Łaska naszego Pana Jezusa Chrystusa i miłość Boża i wspólnota Ducha świętego, niech będzie z nami wszystkimi. Amen.
Droga wspólnoto,
drodzy żałobnicy,
drodzy honorowi współpracownicy!
I.
W dzisiejszy wieczór zgromadziliśmy się, by wspomnieć o zmarłych, których pożegnaliśmy
w ostatnich miesiącach.
Kiedy, przed chwilą zostały przeczytane imiona naszych, drogich zmarłych, to u niejednego z was, jak film przewinęły się wspomnienia, tego, co się z nimi przeżyło- z ojcem, czy mamą, bratem, siostrą, synem, córką, z dobrym przyjacielem…, z człowiekiem właśnie, którego znaliście, … kiedy żył.
Podczas słuchania wyczytywanych imion z pewnością wy, honorowi pracownicy koła służby odwiedzin, pomyśleliście o swoich podopiecznych.
Z każdym z tych imion łączą się twarze i zdarzenia, które coś w was wyzwalają i budzą.
Przy wspomnieniach, być może budzi się uśmiech. Rozmyśla się wtedy, jak było z nią, z nim „wspaniale, pięknie, ciekawie”.
Jednocześnie pojawia się też niekiedy ból, ponieważ przypominają się inne wspomnienia i śmierć, te bolesne chwile.
II.
Krąg przygotowawczy- tak, jak w poprzednich latach- tak i na dzisiejszy wieczór wybrał symbol, który w tym nabożeństwie się pojawił, mianowicie różę.
Dlaczego róża?
Róża to więcej, niż tylko kwiat. Róża towarzyszyła ludziom przez życie:
Od tysięcy lat wspiera tych, którzy mają nadzieję.
Od tysięcy lat pociesza wierzących.
Od tysięcy lat strzeże smutnych i kochających.
Róże zmieniły życie ludzi, ponieważ zmieniają one serce nas, ludzi- jak w historii, którą właśnie słyszeliśmy, napisaną przez poetkę Rainera Marię Rilke.

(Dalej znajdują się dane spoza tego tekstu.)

/-- The effect of an instruction that issues at root time t. `ret` is the address of the next instruction, `first` the
instruction's first word. -/
def State.runInstr (s : State) (bk : Fin 52) (i : BInstr) (ret first : Word) (t : Nat) (ct : Contention) : Ran :=
  let b := s.brick bk
  let put := fun (d : BitVec 4) (v : Word) (n : Nat) => (⟨s.setBrick bk (b.setR d v), .next, n⟩ : Ran)
  match i with
  | .un op d x => put d (op.eval (b.r x)) 1
  | .movi d w => put d w 1
  | .movq d n => put d (n.signExtend 16) 1
  | .addq d n => put d (b.r d + n.signExtend 16) 1
  | .alu op d x => put d (op.eval (b.r d) (b.r x)) op.cycles
  | .alui op d x w => put d (op.eval (b.r x) w) op.cycles
  | .shift op d n => put d (op.eval (b.r d) (b.shiftCount n)) 1
  | .bitop op d n => put d (op.eval (b.r d) n.toNat) 1
  | .ext sg d x p w => put d (extEval sg (b.r x) p.toNat (w.toNat + 1)) 1
  | .ins d x p w => put d (insEval (b.r d) (b.r x) p.toNat (w.toNat + 1)) 1
  | .crc op d x poly => put d (op.eval (b.r d) (b.r x) poly) 1
  | .cmp op d a y => put d (flagWord (op.holds (b.r a) (b.cmpSrc y))) 1
  | .carry op d a y => put d (flagWord (op.holds (b.r a) (b.r y))) 1
  | .ld d m => s.runLd bk d m t ct
  | .st m v => s.runSt bk m v t ct
  | .inp d m => s.runIn bk d m t
  | .outp m v => s.runOut bk m v t
  | .xin x io => s.runXin bk x io t ct
  | .xout io x => s.runXout bk io x t ct
  | .br op c target => s.runBr bk op c target
  | .jmp target => xfer s s target
  | .call target => s.runCall bk target ret
  | .jr x => xfer s s (b.r x)
  | .callr x => s.runCall bk (b.r x) ret
  | .ret => s.runRet bk
  | .rett => s.runRett bk first
  | .mfs d sel => s.runMfs bk d sel t
  | .mts sel x => if sel.toNat = 0x05 then ⟨s, .trap 1 0 first, 0⟩ else ⟨s.setBrick bk (b.mts sel.toNat (b.r x)), .next, 1⟩
  | .wait d x => s.runWait bk d x t
  | .nop => ⟨s, .next, 1⟩
  | .bkpt => ⟨s, .bkpt, 1⟩
  | .rep n => ⟨s, .rep (match n with
    | .imm k => k.toNat
    | .reg x => (b.r x).toNat), 1⟩

/-! ### REP (R124 to R128) -/

/-- An instruction is misused as a repeated instruction: subcode 0 forbidden class, 1 REPC destination (R126). -/
def BInstr.misuse (i : BInstr) : Option Nat :=
  if i.isMtsRepc then some 1 else if i.notRepeatable then some 0 else none

/-- A first word that R102 makes illegal in the brick's present state: `rep` inside a REP sequence. -/
def Brick.illegalWord (b : Brick) (rep : Bool) (w w2 : Word) : Bool :=
  match decodeBrick w w2 with
  | none => true
  | some .rett => !b.inTrap
  | some i => i.isMtsRepc && !rep

/-- REP with count n, its prefix issuing at t (R124 to R127). -/
def State.startRep (s : State) (bk : Fin 52) (n t : Nat) : State :=
  let b := s.brick bk
  let b1 := { (b.feed 3) with pc := b.pc + 1, pre := (b.feed 3).pre.drop 1 }
  let w := nth b1.pre 0 0; let w2 := nth b1.pre 1 0
  let late := t + 4 * brickCycle
  if b1.pastEnd then s.takeTrap bk 2 3 0x2000 0x2000 late
  else if b.illegalWord true w w2 then s.takeTrap bk 1 0 b1.pc w late
  else match (decodeBrick w w2).bind BInstr.misuse with
    | some sub => (s.setBrick bk { b with repc := 0 }).takeTrap bk 3 sub b.pc w (t + 3 * brickCycle)
    | none =>
      let b2 := { b1 with ready := t + brickCycle }
      if n = 0 then s.setBrick bk { b2.advance (opLength (opOf w)) with repc := 0 }
      else s.setBrick bk { b2 with repc := BitVec.ofNat 16 n, inRep := true }

/-- The repeated instruction has executed once more (R128): `ready` is set by its caller. -/
def Brick.repeated (b : Brick) (len : Nat) : Brick :=
  if b.repc = 1 then { (b.advance len) with repc := 0, inRep := false } else { b with repc := b.repc - 1 }

/-- RETT's return (R135): a TREPC of 0 skips the instruction at TPC, unless it is illegal or misused, which its issue
reports (R126, R127). -/
def Brick.returnTrap (b : Brick) (t : Nat) : Brick :=
  let b1 := { (b.goPc b.tpc (t + 2 * brickCycle)) with inTrap := false, trep := false }
  if b.trep then
    let w := b.imem.word b.tpc.toNat; let w2 := b.imem.word (b.tpc.toNat + 1)
    let bad := b1.illegalWord true w w2 || ((decodeBrick w w2).bind BInstr.misuse).isSome
    if b.trepc = 0 ∧ bad = false then { b1 with repc := 0, pc := b.tpc + BitVec.ofNat 16 (opLength (opOf w)) }
    else { b1 with repc := b.trepc, inRep := true }
  else b1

500 lat przed Chrystusem o różach napomknięto już w Persji i od tej pory róże zostały wprowadzone do Biblii. W Księdze Mądrości Syracha czytamy:
„Posłuchajcie mnie, pobożni synowie, rozwijajcie się, jak róża rosnąca nad strumieniem wody! Wydajcie przyjemną woń, jak kadzidło, rozwińcie się, jak kwiat lilii, podnieście głos i śpiewajcie pieśń, wychwalajcie Pana z powodu wszystkich dzieł Jego!”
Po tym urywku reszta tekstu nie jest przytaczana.